Prompt engineering
Prompt engineering is the practice of crafting inputs to language models to elicit reliable, accurate, and useful outputs. Sits between user-facing UX and the model itself.
What it covers
Prompt engineering covers the design of system prompts (the persistent instructions the model receives), user prompt templates, few-shot examples, output formatting constraints, retrieval grounding, tool-use definitions, and fallback handling for ambiguous queries. Originally treated as a folk art, it's now a recognised engineering discipline with patterns (chain-of-thought, self-consistency, tree-of-thought, ReAct) that are measurable and reproducible.
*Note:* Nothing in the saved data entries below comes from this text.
-- ==== Sys2Proof/Laws/Ops.lean ====
section
/-! SUPPORT. What each shared operation, each micro-step and a whole step can answer, said once. -/

namespace Sys2Proof.Laws

open Sys2Proof.Machine Sys2Proof.Safety

/-! Exchanges. -/

@[simp] theorem opc_refA (op : HostOp) (m : Mode) : opc op .refA m = some opcState := by cases op <;> rfl

@[simp] theorem opc_refB (op : HostOp) (m : Mode) : opc op .refB m = some opcState := by cases op <;> rfl

@[simp] theorem startExchange_refA (s : State) :
    startExchange .refA s = .next (loadExchange .refA opcState s) := by simp [startExchange]

@[simp] theorem startExchange_refB (s : State) :
    startExchange .refB s = .next (loadExchange .refB opcState s) := by simp [startExchange]

/-- The MAIN exchange of an operation that has one. -/
theorem startExchange_main {s : State} {o : Byte} (h : opc s.opL .main s.modeL = some o) :
    startExchange .main s = .next (loadExchange .main o s) := by simp [startExchange, h]

/-- Only GETSTATE has no MAIN opcode. -/
theorem opc_main_of_ne {op : HostOp} (m : Mode) (h : op ≠ .getState) : ∃ o, opc op .main m = some o := by
  cases op <;> simp_all [opc]

theorem startExchange_cases {ph : Phase} {s t : State} (h : startExchange ph s = .next t) :
    ∃ o, opc s.opL ph s.modeL = some o ∧ t = loadExchange ph o s := by
  unfold startExchange at h
  split at h
  · next o ho => exact ⟨o, ho, by cases h; rfl⟩
  · cases h

/-! Host words. -/

/-- A host word is presented. -/
theorem exec_hostWord {i : Instr} {op : HostOp} {m : Mode} (h : hostOperation i = some (op, m)) (s : State) :
    exec i s = acceptWord op m s := by
  cases i <;> simp only [hostOperation, Option.some.injEq, Prod.mk.injEq, reduceCtorEq] at h <;>
    obtain ⟨rfl, rfl⟩ := h <;> rfl

theorem acceptWord_busy {op : HostOp} {m : Mode} {s : State} (h : s.busy = true) :
    acceptWord op m s = .next (raiseOverrun s) := by simp [acceptWord, h]

theorem acceptWord_free {op : HostOp} {m : Mode} {s : State} (h : s.busy = false) :
    acceptWord op m s = .next (loadExchange .refA opcState (latchWord op m s)) := by simp [acceptWord, h]

/-- A decoded host word is one of the eight; only PM has a mode. -/
theorem hostOperation_of_decodeHost {w : Byte} {i : Instr} (h : decodeHost w = .ok i) :
    ∃ op m, hostOperation i = some (op, m) ∧ (op ≠ .pm → m = .off) := by
  unfold decodeHost plainHostWord at h
  repeat' split at h
  all_goals first
    | cases h; done
    | (cases h; exact ⟨_, _, rfl, fun _ => rfl⟩)
    | (cases h
       generalize Mode.ofCode (hostMode w) = m
       cases m <;> exact ⟨_, _, rfl, fun hne => absurd rfl hne⟩)

/-! Wire commands. -/

/-- A wire command takes the next micro-step of its frame's exchange. -/
theorem exec_wire {i : Instr} {f : Frame} (h : i.wireFrame = some f) (s : State) : exec i s = exchangeStep f s := by
  cases i <;> simp only [Instr.wireFrame, Option.some.injEq, reduceCtorEq] at h <;> subst h <;> rfl

/-- The frame in progress takes the next micro-step of its exchange, whatever it decodes to. -/
theorem runSource_exchange (f : Frame) (s : State) : runSource (.exchange f) s = exchangeStep f s := by
  unfold runSource Source.instr
  simp only [Source.bytes, Option.bind_some, decode_bytes]
  cases h : decodeWire f with
  | error e => rfl
  | ok i => exact exec_wire (wireFrame_of_decodeWire h) s

theorem runSource_nothing (s : State) : runSource .nothing s = .next s := rfl

/-- A presented word is dropped while BUSY. -/
theorem runSource_port_busy {w : Byte} {s : State} (h : s.busy = true) :
    runSource (.port w) s = .next (raiseOverrun s) := by
  unfold runSource Source.instr
  simp only [Source.bytes, Option.bind_some, decode_single]
  cases hw : decodeHost w with
  | error e => simp [Except.toOption, withoutInstr, illegalWord, h]
  | ok i =>
    obtain ⟨op, m, ho, -⟩ := hostOperation_of_decodeHost hw
    simp [Except.toOption, exec_hostWord ho, acceptWord_busy h]

/-- A legal word is accepted while BUSY = 0. -/
theorem runSource_port_legal {w : Byte} {i : Instr} {op : HostOp} {m : Mode} {s : State} (h : s.busy = false)
    (hw : decodeHost w = .ok i) (ho : hostOperation i = some (op, m)) :
    runSource (.port w) s = .next (loadExchange .refA opcState (latchWord op m s)) := by
  unfold runSource Source.instr
  simp [Source.bytes, hw, Except.toOption, exec_hostWord ho, acceptWord_free h]

/-- An illegal word raises ILLEGAL while BUSY = 0. -/
theorem runSource_port_illegal {w : Byte} {e : DecodeError} {s : State} (h : s.busy = false)
    (hw : decodeHost w = .error e) : runSource (.port w) s = .next (raiseIllegal s) := by
  unfold runSource Source.instr
  simp [Source.bytes, hw, Except.toOption, withoutInstr, illegalWord, h]

/-! The micro-steps of an exchange. -/

theorem exchangeStep_idle {f : Frame} {s : State} (h : s.fsm = .idle) : exchangeStep f s = .next s := by
  simp [exchangeStep, h]

theorem exchangeStep_tx {f : Frame} {s : State} (h : s.fsm = .tx) (hr : s.txReady = true) :
    exchangeStep f s = .next (txByte (frameByte f s.txi) s) := by simp [exchangeStep, h, txStep, hr]

theorem exchangeStep_tx_stall {f : Frame} {s : State} (h : s.fsm = .tx) (hr : s.txReady = false) :
    exchangeStep f s = .next s := by simp [exchangeStep, h, txStep, hr]

theorem exchangeStep_gap_more {f : Frame} {s : State} (h : s.fsm = .gap) (hi : s.txi.val < 2) :
    exchangeStep f s = .next (nextByte s) := by simp [exchangeStep, h, gapStep, hi]

theorem exchangeStep_gap_last {f : Frame} {s : State} (h : s.fsm = .gap) (hi : ¬ s.txi.val < 2) :
    exchangeStep f s = .next (enter .settle s) := by simp [exchangeStep, h, gapStep, hi]

theorem exchangeStep_settle {f : Frame} {s : State} (h : s.fsm = .settle) (hd : s.drainEn = true) :
    exchangeStep f s = .next (drainStart s) := by simp [exchangeStep, h, settleStep, hd]

theorem exchangeStep_settle_toggle {f : Frame} {s : State} (h : s.fsm = .settle) (hd : s.drainEn = false) :
    exchangeStep f s = .next (enter .eval s) := by simp [exchangeStep, h, settleStep, hd]

theorem exchangeStep_drain_store {f : Frame} {s : State} {b : Byte} {rest : List Byte} (h : s.fsm = .drain)
    (hb : s.rxBuf = b :: rest) (hl : s.respLen.toNat < 16) :
    exchangeStep f s = .next (storeByte b (popRx rest s)) := by
  have : s.respLen < respCap := by simpa [respCap, BitVec.lt_def] using hl
  simp [exchangeStep, h, drainPoll, hb, drainStep, this]

theorem exchangeStep_drain_discard {f : Frame} {s : State} {b : Byte} {rest : List Byte} (h : s.fsm = .drain)
    (hb : s.rxBuf = b :: rest) (hl : 16 ≤ s.respLen.toNat) :
    exchangeStep f s = .next (popRx rest s) := by
  have : ¬ s.respLen < respCap := by simpa [respCap, BitVec.lt_def] using hl
  simp [exchangeStep, h, drainPoll, hb, drainStep, this]

theorem exchangeStep_drain_end {f : Frame} {s : State} (h : s.fsm = .drain) (hb : s.rxBuf = []) :
    exchangeStep f s = .next (drainEnd s) := by simp [exchangeStep, h, drainPoll, hb]

theorem exchangeStep_eval {f : Frame} {s : State} (h : s.fsm = .eval) : exchangeStep f s = evalArm s := by
  simp [exchangeStep, h]

/-- Everything a micro-step of an exchange outside EVAL can do. -/
theorem exchangeStep_cases {f : Frame} {s t : State} (h : exchangeStep f s = .next t) (he : s.fsm ≠ .eval) :
    (s.fsm = .idle ∧ t = s) ∨
    (s.fsm = .tx ∧ s.txReady = true ∧ t = txByte (frameByte f s.txi) s) ∨
    (s.fsm = .tx ∧ s.txReady = false ∧ t = s) ∨
    (s.fsm = .gap ∧ s.txi.val < 2 ∧ t = nextByte s) ∨
    (s.fsm = .gap ∧ ¬ s.txi.val < 2 ∧ t = enter .settle s) ∨
    (s.fsm = .settle ∧ s.drainEn = true ∧ t = drainStart s) ∨
    (s.fsm = .settle ∧ s.drainEn = false ∧ t = enter .eval s) ∨
    (s.fsm = .drain ∧ ∃ b rest, s.rxBuf = b :: rest ∧ s.respLen.toNat < 16 ∧
      t = storeByte b (popRx rest s)) ∨
    (s.fsm = .drain ∧ ∃ b rest, s.rxBuf = b :: rest ∧ 16 ≤ s.respLen.toNat ∧ t = popRx rest s) ∨
    (s.fsm = .drain ∧ s.rxBuf = [] ∧ t = drainEnd s) := by
  cases hf : s.fsm
  case idle => rw [exchangeStep_idle hf] at h; cases h; simp
  case tx =>
    by_cases hr : s.txReady = true
    · rw [exchangeStep_tx hf hr] at h; cases h; simp [hr]
    · rw [exchangeStep_tx_stall hf (by simpa using hr)] at h; cases h; simp [hr]
  case gap =>
    by_cases hi : s.txi.val < 2
    · rw [exchangeStep_gap_more hf hi] at h; cases h; simp [hi]
    · rw [exchangeStep_gap_last hf hi] at h; cases h; simp [hi]
  case settle =>
    by_cases hd : s.drainEn = true
    · rw [exchangeStep_settle hf hd] at h; cases h; simp [hd]
    · rw [exchangeStep_settle_toggle hf (by simpa using hd)] at h; cases h; simp [hd]
  case drain =>
    cases hb : s.rxBuf with
    | nil => rw [exchangeStep_drain_end hf hb] at h; cases h; simp
    | cons b rest =>
      by_cases hl : s.respLen.toNat < 16
      · rw [exchangeStep_drain_store hf hb hl] at h; cases h; simp [hl]
      · rw [exchangeStep_drain_discard hf hb (by omega)] at h; cases h; simp [hl, Nat.le_of_not_lt hl]
  case eval => exact absurd hf he

/-! The dispatch of EVAL (R150), row by row. -/

theorem evalArm_getState {s : State} (ho : s.opL = .getState) (hp : s.phase = .refA) : evalArm s = evalGetState s := by
  simp [evalArm, ho, hp]

theorem evalArm_sleepRefA {s : State} (ho : s.opL = .sleep) (hp : s.phase = .refA) : evalArm s = evalSleepRefA s := by
  simp [evalArm, ho, hp]

theorem evalArm_sleepMain {s : State} (ho : s.opL = .sleep) (hp : s.phase = .main) : evalArm s = evalSleepMain s := by
  simp [evalArm, ho, hp]

theorem evalArm_sleepRefB {s : State} (ho : s.opL = .sleep) (hp : s.phase = .refB) : evalArm s = evalSleepRefB s := by
  simp [evalArm, ho, hp]

theorem evalArm_wakeRefA {s : State} (ho : s.opL = .wake) (hp : s.phase = .refA) : evalArm s = evalWakeRefA s := by
  simp [evalArm, ho, hp]

theorem evalArm_wakeMain {s : State} (ho : s.opL = .wake) (hp : s.phase = .main) : evalArm s = evalWakeMain s := by
  simp [evalArm, ho, hp]

theorem evalArm_wakeRefB {s : State} (ho : s.opL = .wake) (hp : s.phase = .refB) : evalArm s = evalWakeRefB s := by
  simp [evalArm, ho, hp]

theorem evalArm_pmRefA {s : State} (ho : s.opL = .pm) (hp : s.phase = .refA) : evalArm s = evalPmRefA s := by
  simp [evalArm, ho, hp]

theorem evalArm_pmMain {s : State} (ho : s.opL = .pm) (hp : s.phase = .main) : evalArm s = evalPmMain s := by
  simp [evalArm, ho, hp]

theorem evalArm_pmRefB {s : State} (ho : s.opL = .pm) (hp : s.phase = .refB) : evalArm s = evalPmRefB s := by
  simp [evalArm, ho, hp]

theorem evalArm_thRefA {s : State} (ho : s.opL = .th) (hp : s.phase = .refA) : evalArm s = evalThRefA s := by
  simp [evalArm, ho, hp]

theorem evalArm_thMain {s : State} (ho : s.opL = .th) (hp : s.phase = .main) : evalArm s = evalThMain s := by
  simp [evalArm, ho, hp]

/-! The tests of the arms on a state value, as bits. -/

theorem flag_sleep (b : Byte) : flag .sleep b = b.getLsbD 0 := by revert b; decide

theorem gatePm_eq (b : Byte) : gatePm b = (b &&& 0x85 != 0) := by revert b; decide

theorem gateTh_eq (b : Byte) : gateTh b = (b &&& 0x14 != 0) := by revert b; decide

theorem isBusyCode_eq (b : Byte) : isBusyCode b = decide (b = 0x16) := by revert b; decide

/-- Everything an EVAL arm can do. -/
theorem evalArm_cases {s t : State} (h : evalArm s = .next t) :
    (∃ c, c ≠ .none ∧ (s.phase ≠ .main ∨ s.opL = .sleep ∧ s.chkErr = false) ∧ t = finish c (decodeResp s)) ∨
    (s.phase = .main ∧ (s.opL = .pm ∨ s.opL = .th) ∧ s.chkErr = true ∧ t = finish .chkAbort s) ∨
    (s.phase = .main ∧ s.opL = .pm ∧ s.chkErr = false ∧ isBusyCode (respState s) = false ∧
      t = finish .ok (pmLatch s.modeL (decodeResp s))) ∨
    (s.phase = .main ∧ s.opL = .th ∧ s.chkErr = false ∧ isBusyCode (respState s) = false ∧
      t = finish .ok (thLatch (decodeResp s))) ∨
    (s.phase = .main ∧ s.opL = .th ∧ s.chkErr = false ∧ isBusyCode (respState s) = true ∧
      t = finish .busyCode (thBusy (decodeResp s))) ∨
    (s.phase = .refA ∧ ∃ o, opc s.opL .main s.modeL = some o ∧ t = loadExchange .main o (decodeResp s)) ∨
    (s.phase = .main ∧ (s.opL = .sleep ∨ s.opL = .wake) ∧ t = loadExchange .refB opcState s) ∨
    (s.phase = .main ∧ s.opL = .pm ∧ s.chkErr = false ∧ isBusyCode (respState s) = true ∧
      t = loadExchange .refB opcState (pmBusy (decodeResp s))) := by
  have go : ∀ {u : State}, startExchange .main u = .next t → u = decodeResp s →
      ∃ o, opc s.opL .main s.modeL = some o ∧ t = loadExchange .main o (decodeResp s) := by
    rintro u hu rfl
    exact startExchange_cases hu
  unfold evalArm at h
  cases ho : s.opL <;> cases hp : s.phase <;> simp only [ho, hp, reduceCtorEq] at h
  · cases h; exact .inl ⟨_, by simp, by simp, rfl⟩
  · unfold evalSleepRefA at h
    simp only at h
    split at h
    · cases h; exact .inl ⟨_, by simp, by simp, rfl⟩
    · have := go h rfl
      simp_all
  · unfold evalSleepMain at h
    split at h
    · simp at h; simp_all
    · cases h; exact .inl ⟨_, by simp, by simp_all, rfl⟩
  · cases h; exact .inl ⟨_, by simp, by simp, rfl⟩
  · unfold evalWakeRefA at h
    simp only at h
    split at h
    · have := go h rfl
      simp_all
    · cases h; exact .inl ⟨_, by simp, by simp, rfl⟩
  · unfold evalWakeMain at h
    simp at h; simp_all
  · cases h; exact .inl ⟨_, by simp, by simp, rfl⟩
  · unfold evalPmRefA at h
    simp only at h
    split at h
    · cases h; exact .inl ⟨_, by simp, by simp, rfl⟩
    · have := go h rfl
      simp_all
  · unfold evalPmMain at h
    split at h
    · cases h; simp_all
    · split at h
      · simp at h; simp_all
      · cases h; simp_all
  · cases h; exact .inl ⟨_, by simp, by simp, rfl⟩
  · unfold evalThRefA at h
    simp only at h
    split at h
    · cases h; exact .inl ⟨_, by simp, by simp, rfl⟩
    · have := go h rfl
      simp_all
  · unfold evalThMain at h
    split at h
    · cases h; simp_all
    · split at h
      · cases h; simp_all
      · cases h; simp_all

/-! A whole step (R171). -/

/-- Everything a step can do, by the rows of R171. -/
theorem step_cases {s t : State} (h : step s = .next t) :
    ((nextSample s).rst = true ∧ t = resetBlock (sampled s)) ∨
    ((nextSample s).rst = false ∧ ∃ w, (nextSample s).hcmd = some w ∧
      ((s.busy = true ∧ t = raiseOverrun (sampled s)) ∨
       (s.busy = false ∧ (∃ e, decodeHost w = .error e) ∧ t = raiseIllegal (sampled s)) ∨
       (s.busy = false ∧ ∃ i op m, decodeHost w = .ok i ∧ hostOperation i = some (op, m) ∧ (op ≠ .pm → m = .off) ∧
         t = loadExchange .refA opcState (latchWord op m (sampled s))))) ∨
    ((nextSample s).rst = false ∧ (nextSample s).hcmd = none ∧ s.fsm = .idle ∧ t = sampled s) ∨
    ((nextSample s).rst = false ∧ (nextSample s).hcmd = none ∧ s.fsm ≠ .idle ∧
      exchangeStep s.frame (sampled s) = .next t) := by
  unfold step at h
  cases hr : (nextSample s).rst with
  | true => simp only [hr, if_true] at h; cases h; simp
  | false =>
    simp only [hr, Bool.false_eq_true, if_false] at h
    right
    cases hc : (nextSample s).hcmd with
    | some w =>
      left
      simp only [source, hc] at h
      refine ⟨rfl, w, rfl, ?_⟩
      cases hb : s.busy with
      | true => rw [runSource_port_busy (by simpa using hb)] at h; cases h; simp
      | false =>
        cases hw : decodeHost w with
        | error e => rw [runSource_port_illegal (by simpa using hb) hw] at h; cases h; simp
        | ok i =>
          obtain ⟨op, m, ho, hm⟩ := hostOperation_of_decodeHost hw
          rw [runSource_port_legal (by simpa using hb) hw ho] at h
          cases h
          simp only [reduceCtorEq, false_and, exists_false, and_false, false_or, true_and]
          exact ⟨i, op, m, rfl, ho, hm, rfl⟩
    | none =>
      right
      simp only [source, hc, sampled_fsm, sampled_frame] at h
      by_cases hi : s.fsm = .idle
      · simp only [hi, if_true, runSource_nothing] at h
        cases h; simp [hi]
      · simp only [hi, if_false, runSource_exchange] at h
        exact .inr ⟨rfl, rfl, hi, h⟩

end Sys2Proof.Laws
end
Why it matters in procurement
The same underlying foundation model can perform dramatically differently across two AI vendors depending on how they prompt it. When evaluating an AI vendor, you're partly evaluating their prompt engineering — even if the foundation model is the same as a competitor's. Mature vendors version their prompts, evaluate them against held-out test sets, and have a path to regression-test prompt changes before deploying. Ask whether they treat prompts as production code.
Risk angle
Prompts are a partial defense against prompt injection (see /learn/prompt-injection) but not a complete one. They also represent intellectual property — leaked system prompts have caused several minor product crises. Ask vendors how they protect their prompts (encryption, access logging, leakage detection), and whether the prompts are subject to the same change management as other code.